/-! ### powerOnReset -/

@[simp] theorem State.powerOnReset_st : (s.powerOnReset).st = .waitSync1 := rfl
@[simp] theorem State.powerOnReset_hold : (s.powerOnReset).hold = false := rfl
@[simp] theorem State.powerOnReset_cls : (s.powerOnReset).cls = 0#8 := rfl
@[simp] theorem State.powerOnReset_mid : (s.powerOnReset).mid = 0#8 := rfl
@[simp] theorem State.powerOnReset_len : (s.powerOnReset).len = 0#16 := rfl
@[simp] theorem State.powerOnReset_cnt : (s.powerOnReset).cnt = 0#16 := rfl
@[simp] theorem State.powerOnReset_ckA : (s.powerOnReset).ckA = 0#8 := rfl
@[simp] theorem State.powerOnReset_ckB : (s.powerOnReset).ckB = 0#8 := rfl
@[simp] theorem State.powerOnReset_buf : (s.powerOnReset).buf = [] := rfl
@[simp] theorem State.powerOnReset_written : (s.powerOnReset).written = Written.none := rfl
@[simp] theorem State.powerOnReset_unwrittenRead : (s.powerOnReset).unwrittenRead = s.unwrittenRead := rfl
@[simp] theorem State.powerOnReset_log : (s.powerOnReset).log = s.log := rfl
@[simp] theorem State.powerOnReset_faults : (s.powerOnReset).faults = s.faults := rfl
@[simp] theorem State.powerOnReset_rx : (s.powerOnReset).rx = s.rx := rfl
@[simp] theorem State.powerOnReset_ctl : (s.powerOnReset).ctl = s.ctl := rfl
@[simp] theorem State.powerOnReset_rst : (s.powerOnReset).rst = s.rst := rfl
@[simp] theorem State.powerOnReset_arb : (s.powerOnReset).arb = s.arb := rfl
@[simp] theorem State.powerOnReset_cfg : (s.powerOnReset).cfg = s.cfg := rfl

/-! ### offerRx -/

@[simp] theorem State.offerRx_st (bs : List Byte) : (s.offerRx bs).st = s.st := rfl
@[simp] theorem State.offerRx_hold (bs : List Byte) : (s.offerRx bs).hold = s.hold := rfl
@[simp] theorem State.offerRx_cls (bs : List Byte) : (s.offerRx bs).cls = s.cls := rfl
@[simp] theorem State.offerRx_mid (bs : List Byte) : (s.offerRx bs).mid = s.mid := rfl
@[simp] theorem State.offerRx_len (bs : List Byte) : (s.offerRx bs).len = s.len := rfl
@[simp] theorem State.offerRx_cnt (bs : List Byte) : (s.offerRx bs).cnt = s.cnt := rfl
@[simp] theorem State.offerRx_ckA (bs : List Byte) : (s.offerRx bs).ckA = s.ckA := rfl
@[simp] theorem State.offerRx_ckB (bs : List Byte) : (s.offerRx bs).ckB = s.ckB := rfl
@[simp] theorem State.offerRx_buf (bs : List Byte) : (s.offerRx bs).buf = s.buf := rfl
@[simp] theorem State.offerRx_written (bs : List Byte) : (s.offerRx bs).written = s.written := rfl
@[simp] theorem State.offerRx_unwrittenRead (bs : List Byte) : (s.offerRx bs).unwrittenRead = s.unwrittenRead := rfl
@[simp] theorem State.offerRx_log (bs : List Byte) : (s.offerRx bs).log = s.log := rfl
@[simp] theorem State.offerRx_faults (bs : List Byte) : (s.offerRx bs).faults = s.faults := rfl
@[simp] theorem State.offerRx_rx (bs : List Byte) : (s.offerRx bs).rx = s.rx ++ bs := rfl
@[simp] theorem State.offerRx_ctl (bs : List Byte) : (s.offerRx bs).ctl = s.ctl := rfl
@[simp] theorem State.offerRx_rst (bs : List Byte) : (s.offerRx bs).rst = s.rst := rfl
@[simp] theorem State.offerRx_arb (bs : List Byte) : (s.offerRx bs).arb = s.arb := rfl
@[simp] theorem State.offerRx_cfg (bs : List Byte) : (s.offerRx bs).cfg = s.cfg := rfl

/-! ### offerCtl -/

@[simp] theorem State.offerCtl_st (ws : List Word) : (s.offerCtl ws).st = s.st := rfl
@[simp] theorem State.offerCtl_hold (ws : List Word) : (s.offerCtl ws).hold = s.hold := rfl
@[simp] theorem State.offerCtl_cls (ws : List Word) : (s.offerCtl ws).cls = s.cls := rfl
@[simp] theorem State.offerCtl_mid (ws : List Word) : (s.offerCtl ws).mid = s.mid := rfl
@[simp] theorem State.offerCtl_len (ws : List Word) : (s.offerCtl ws).len = s.len := rfl
@[simp] theorem State.offerCtl_cnt (ws : List Word) : (s.offerCtl ws).cnt = s.cnt := rfl
@[simp] theorem State.offerCtl_ckA (ws : List Word) : (s.offerCtl ws).ckA = s.ckA := rfl
@[simp] theorem State.offerCtl_ckB (ws : List Word) : (s.offerCtl ws).ckB = s.ckB := rfl
@[simp] theorem State.offerCtl_buf (ws : List Word) : (s.offerCtl ws).buf = s.buf := rfl
@[simp] theorem State.offerCtl_written (ws : List Word) : (s.offerCtl ws).written = s.written := rfl
@[simp] theorem State.offerCtl_unwrittenRead (ws : List Word) : (s.offerCtl ws).unwrittenRead = s.unwrittenRead := rfl
@[simp] theorem State.offerCtl_log (ws : List Word) : (s.offerCtl ws).log = s.log := rfl
@[simp] theorem State.offerCtl_faults (ws : List Word) : (s.offerCtl ws).faults = s.faults := rfl
@[simp] theorem State.offerCtl_rx (ws : List Word) : (s.offerCtl ws).rx = s.rx := rfl
@[simp] theorem State.offerCtl_ctl (ws : List Word) : (s.offerCtl ws).ctl = s.ctl ++ ws := rfl
@[simp] theorem State.offerCtl_rst (ws : List Word) : (s.offerCtl ws).rst = s.rst := rfl
@[simp] theorem State.offerCtl_arb (ws : List Word) : (s.offerCtl ws).arb = s.arb := rfl
@[simp] theorem State.offerCtl_cfg (ws : List Word) : (s.offerCtl ws).cfg = s.cfg := rfl

/-! ### offer -/

@[simp] theorem State.offer_st (o : Offer) : (s.offer o).st = s.st := rfl
@[simp] theorem State.offer_hold (o : Offer) : (s.offer o).hold = s.hold := rfl
@[simp] theorem State.offer_cls (o : Offer) : (s.offer o).cls = s.cls := rfl
@[simp] theorem State.offer_mid (o : Offer) : (s.offer o).mid = s.mid := rfl
@[simp] theorem State.offer_len (o : Offer) : (s.offer o).len = s.len := rfl
@[simp] theorem State.offer_cnt (o : Offer) : (s.offer o).cnt = s.cnt := rfl
@[simp] theorem State.offer_ckA (o : Offer) : (s.offer o).ckA = s.ckA := rfl
@[simp] theorem State.offer_ckB (o : Offer) : (s.offer o).ckB = s.ckB := rfl
@[simp] theorem State.offer_buf (o : Offer) : (s.offer o).buf = s.buf := rfl
@[simp] theorem State.offer_written (o : Offer) : (s.offer o).written = s.written := rfl
@[simp] theorem State.offer_unwrittenRead (o : Offer) : (s.offer o).unwrittenRead = s.unwrittenRead := rfl
@[simp] theorem State.offer_log (o : Offer) : (s.offer o).log = s.log := rfl
@[simp] theorem State.offer_faults (o : Offer) : (s.offer o).faults = s.faults := rfl
@[simp] theorem State.offer_rx (o : Offer) : (s.offer o).rx = s.rx ++ o.rx := rfl
@[simp] theorem State.offer_ctl (o : Offer) : (s.offer o).ctl = s.ctl ++ o.ctl := rfl
@[simp] theorem State.offer_rst (o : Offer) : (s.offer o).rst = (s.rst || o.rst) := rfl
@[simp] theorem State.offer_arb (o : Offer) : (s.offer o).arb = s.arb := rfl
@[simp] theorem State.offer_cfg (o : Offer) : (s.offer o).cfg = s.cfg := rfl

/-! ### assertRst -/

@[simp] theorem State.assertRst_st : (s.assertRst).st = s.st := rfl
@[simp] theorem State.assertRst_hold : (s.assertRst).hold = s.hold := rfl
@[simp] theorem State.assertRst_cls : (s.assertRst).cls = s.cls := rfl
@[simp] theorem State.assertRst_mid : (s.assertRst).mid = s.mid := rfl
@[simp] theorem State.assertRst_len : (s.assertRst).len = s.len := rfl
@[simp] theorem State.assertRst_cnt : (s.assertRst).cnt = s.cnt := rfl
@[simp] theorem State.assertRst_ckA : (s.assertRst).ckA = s.ckA := rfl
@[simp] theorem State.assertRst_ckB : (s.assertRst).ckB = s.ckB := rfl
@[simp] theorem State.assertRst_buf : (s.assertRst).buf = s.buf := rfl
@[simp] theorem State.assertRst_written : (s.assertRst).written = s.written := rfl
@[simp] theorem State.assertRst_unwrittenRead : (s.assertRst).unwrittenRead = s.unwrittenRead := rfl
@[simp] theorem State.assertRst_log : (s.assertRst).log = s.log := rfl
@[simp] theorem State.assertRst_faults : (s.assertRst).faults = s.faults := rfl
@[simp] theorem State.assertRst_rx : (s.assertRst).rx = s.rx := rfl
@[simp] theorem State.assertRst_ctl : (s.assertRst).ctl = s.ctl := rfl
@[simp] theorem State.assertRst_rst : (s.assertRst).rst = true := rfl
@[simp] theorem State.assertRst_arb : (s.assertRst).arb = s.arb := rfl
@[simp] theorem State.assertRst_cfg : (s.assertRst).cfg = s.cfg := rfl

/-! ### countChoice -/

@[simp] theorem State.countChoice_st : (s.countChoice).st = s.st := rfl
@[simp] theorem State.countChoice_hold : (s.countChoice).hold = s.hold := rfl
@[simp] theorem State.countChoice_cls : (s.countChoice).cls = s.cls := rfl
@[simp] theorem State.countChoice_mid : (s.countChoice).mid = s.mid := rfl
@[simp] theorem State.countChoice_len : (s.countChoice).len = s.len := rfl
@[simp] theorem State.countChoice_cnt : (s.countChoice).cnt = s.cnt := rfl
@[simp] theorem State.countChoice_ckA : (s.countChoice).ckA = s.ckA := rfl
@[simp] theorem State.countChoice_ckB : (s.countChoice).ckB = s.ckB := rfl
@[simp] theorem State.countChoice_buf : (s.countChoice).buf = s.buf := rfl
@[simp] theorem State.countChoice_written : (s.countChoice).written = s.written := rfl
@[simp] theorem State.countChoice_unwrittenRead : (s.countChoice).unwrittenRead = s.unwrittenRead := rfl
@[simp] theorem State.countChoice_log : (s.countChoice).log = s.log := rfl
@[simp] theorem State.countChoice_faults : (s.countChoice).faults = s.faults := rfl
@[simp] theorem State.countChoice_rx : (s.countChoice).rx = s.rx := rfl
@[simp] theorem State.countChoice_ctl : (s.countChoice).ctl = s.ctl := rfl
@[simp] theorem State.countChoice_rst : (s.countChoice).rst = s.rst := rfl
@[simp] theorem State.countChoice_arb : (s.countChoice).arb = s.arb + 1 := rfl
@[simp] theorem State.countChoice_cfg : (s.countChoice).cfg = s.cfg := rfl

/-! ### emitDiag: only the log, and only in a build with `DIAG_EVENTS` -/

@[simp] theorem State.emitDiag_st (e : Event) : (s.emitDiag e).st = s.st := by
  unfold State.emitDiag; split <;> rfl
@[simp] theorem State.emitDiag_hold (e : Event) : (s.emitDiag e).hold = s.hold := by
  unfold State.emitDiag; split <;> rfl
@[simp] theorem State.emitDiag_cls (e : Event) : (s.emitDiag e).cls = s.cls := by
  unfold State.emitDiag; split <;> rfl
@[simp] theorem State.emitDiag_mid (e : Event) : (s.emitDiag e).mid = s.mid := by
  unfold State.emitDiag; split <;> rfl
@[simp] theorem State.emitDiag_len (e : Event) : (s.emitDiag e).len = s.len := by
  unfold State.emitDiag; split <;> rfl
@[simp] theorem State.emitDiag_cnt (e : Event) : (s.emitDiag e).cnt = s.cnt := by
  unfold State.emitDiag; split <;> rfl
@[simp] theorem State.emitDiag_ckA (e : Event) : (s.emitDiag e).ckA = s.ckA := by
  unfold State.emitDiag; split <;> rfl
@[simp] theorem State.emitDiag_ckB (e : Event) : (s.emitDiag e).ckB = s.ckB := by
  unfold State.emitDiag; split <;> rfl
@[simp] theorem State.emitDiag_buf (e : Event) : (s.emitDiag e).buf = s.buf := by
  unfold State.emitDiag; split <;> rfl
@[simp] theorem State.emitDiag_written (e : Event) : (s.emitDiag e).written = s.written := by
  unfold State.emitDiag; split <;> rfl
@[simp] theorem State.emitDiag_unwrittenRead (e : Event) : (s.emitDiag e).unwrittenRead = s.unwrittenRead := by
  unfold State.emitDiag; split <;> rfl
@[simp] theorem State.emitDiag_log (e : Event) :
    (s.emitDiag e).log = if s.cfg.diagEvents then s.log ++ [e] else s.log := by
  unfold State.emitDiag; split <;> simp
@[simp] theorem State.emitDiag_faults (e : Event) : (s.emitDiag e).faults = s.faults := by
  unfold State.emitDiag; split <;> rfl
@[simp] theorem State.emitDiag_rx (e : Event) : (s.emitDiag e).rx = s.rx := by
  unfold State.emitDiag; split <;> rfl
@[simp] theorem State.emitDiag_ctl (e : Event) : (s.emitDiag e).ctl = s.ctl := by
  unfold State.emitDiag; split <;> rfl
@[simp] theorem State.emitDiag_rst (e : Event) : (s.emitDiag e).rst = s.rst := by
  unfold State.emitDiag; split <;> rfl
@[simp] theorem State.emitDiag_arb (e : Event) : (s.emitDiag e).arb = s.arb := by
  unfold State.emitDiag; split <;> rfl
@[simp] theorem State.emitDiag_cfg (e : Event) : (s.emitDiag e).cfg = s.cfg := by
  unfold State.emitDiag; split <;> rfl

/-! ### commandError and fieldOutOfBounds: the log and the fault set -/

@[simp] theorem State.commandError_st (w : Word) : (s.commandError w).st = s.st := rfl
@[simp] theorem State.commandError_hold (w : Word) : (s.commandError w).hold = s.hold := rfl
@[simp] theorem State.commandError_cls (w : Word) : (s.commandError w).cls = s.cls := rfl
@[simp] theorem State.commandError_mid (w : Word) : (s.commandError w).mid = s.mid := rfl
@[simp] theorem State.commandError_len (w : Word) : (s.commandError w).len = s.len := rfl
@[simp] theorem State.commandError_cnt (w : Word) : (s.commandError w).cnt = s.cnt := rfl
@[simp] theorem State.commandError_ckA (w : Word) : (s.commandError w).ckA = s.ckA := rfl
@[simp] theorem State.commandError_ckB (w : Word) : (s.commandError w).ckB = s.ckB := rfl
@[simp] theorem State.commandError_buf (w : Word) : (s.commandError w).buf = s.buf := rfl
@[simp] theorem State.commandError_written (w : Word) : (s.commandError w).written = s.written := rfl
@[simp] theorem State.commandError_unwrittenRead (w : Word) : (s.commandError w).unwrittenRead = s.unwrittenRead := rfl
@[simp] theorem State.commandError_log (w : Word) : (s.commandError w).log = s.log ++ [cmdErrEvent w] := rfl
@[simp] theorem State.commandError_faults (w : Word) : (s.commandError w).faults = s.faults.add .cmdErr := rfl
@[simp] theorem State.commandError_rx (w : Word) : (s.commandError w).rx = s.rx := rfl
@[simp] theorem State.commandError_ctl (w : Word) : (s.commandError w).ctl = s.ctl := rfl
@[simp] theorem State.commandError_rst (w : Word) : (s.commandError w).rst = s.rst := rfl
@[simp] theorem State.commandError_arb (w : Word) : (s.commandError w).arb = s.arb := rfl
@[simp] theorem State.commandError_cfg (w : Word) : (s.commandError w).cfg = s.cfg := rfl

@[simp] theorem State.fieldOutOfBounds_st (w : Word) : (s.fieldOutOfBounds w).st = s.st := rfl
@[simp] theorem State.fieldOutOfBounds_hold (w : Word) : (s.fieldOutOfBounds w).hold = s.hold := rfl
@[simp] theorem State.fieldOutOfBounds_cls (w : Word) : (s.fieldOutOfBounds w).cls = s.cls := rfl
@[simp] theorem State.fieldOutOfBounds_mid (w : Word) : (s.fieldOutOfBounds w).mid = s.mid := rfl
@[simp] theorem State.fieldOutOfBounds_len (w : Word) : (s.fieldOutOfBounds w).len = s.len := rfl
@[simp] theorem State.fieldOutOfBounds_cnt (w : Word) : (s.fieldOutOfBounds w).cnt = s.cnt := rfl
@[simp] theorem State.fieldOutOfBounds_ckA (w : Word) : (s.fieldOutOfBounds w).ckA = s.ckA := rfl
@[simp] theorem State.fieldOutOfBounds_ckB (w : Word) : (s.fieldOutOfBounds w).ckB = s.ckB := rfl
@[simp] theorem State.fieldOutOfBounds_buf (w : Word) : (s.fieldOutOfBounds w).buf = s.buf := rfl
@[simp] theorem State.fieldOutOfBounds_written (w : Word) : (s.fieldOutOfBounds w).written = s.written := rfl
@[simp] theorem State.fieldOutOfBounds_unwrittenRead (w : Word) : (s.fieldOutOfBounds w).unwrittenRead = s.unwrittenRead := rfl
@[simp] theorem State.fieldOutOfBounds_log (w : Word) : (s.fieldOutOfBounds w).log = s.log ++ [fieldOobEvent w] := rfl
@[simp] theorem State.fieldOutOfBounds_faults (w : Word) : (s.fieldOutOfBounds w).faults = s.faults.add .fieldOob := rfl
@[simp] theorem State.fieldOutOfBounds_rx (w : Word) : (s.fieldOutOfBounds w).rx = s.rx := rfl
@[simp] theorem State.fieldOutOfBounds_ctl (w : Word) : (s.fieldOutOfBounds w).ctl = s.ctl := rfl
@[simp] theorem State.fieldOutOfBounds_rst (w : Word) : (s.fieldOutOfBounds w).rst = s.rst := rfl
@[simp] theorem State.fieldOutOfBounds_arb (w : Word) : (s.fieldOutOfBounds w).arb = s.arb := rfl
@[simp] theorem State.fieldOutOfBounds_cfg (w : Word) : (s.fieldOutOfBounds w).cfg = s.cfg := rfl

end Sys2Proof.Machine
end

-*-

• **Requirement**:
As listed above, the lines from the line with "### offerRx -/" to the line with "bs).cnt = s.cnt := rfl" are to be echoed exactly, with both ends included and nothing added.

• **Written reply**:
/-! ### offerRx -/

@[simp] theorem State.offerRx_st (bs : List Byte) : (s.offerRx bs).st = s.st := rfl
@[simp] theorem State.offerRx_hold (bs : List Byte) : (s.offerRx bs).hold = s.hold := rfl
@[simp] theorem State.offerRx_cls (bs : List Byte) : (s.offerRx bs).cls = s.cls := rfl
@[simp] theorem State.offerRx_mid (bs : List Byte) : (s.offerRx bs).mid = s.mid := rfl
@[simp] theorem State.offerRx_len (bs : List Byte) : (s.offerRx bs).len = s.len := rfl
@[simp] theorem State.offerRx_cnt (bs : List Byte) : (s.offerRx bs).cnt = s.cnt := rfl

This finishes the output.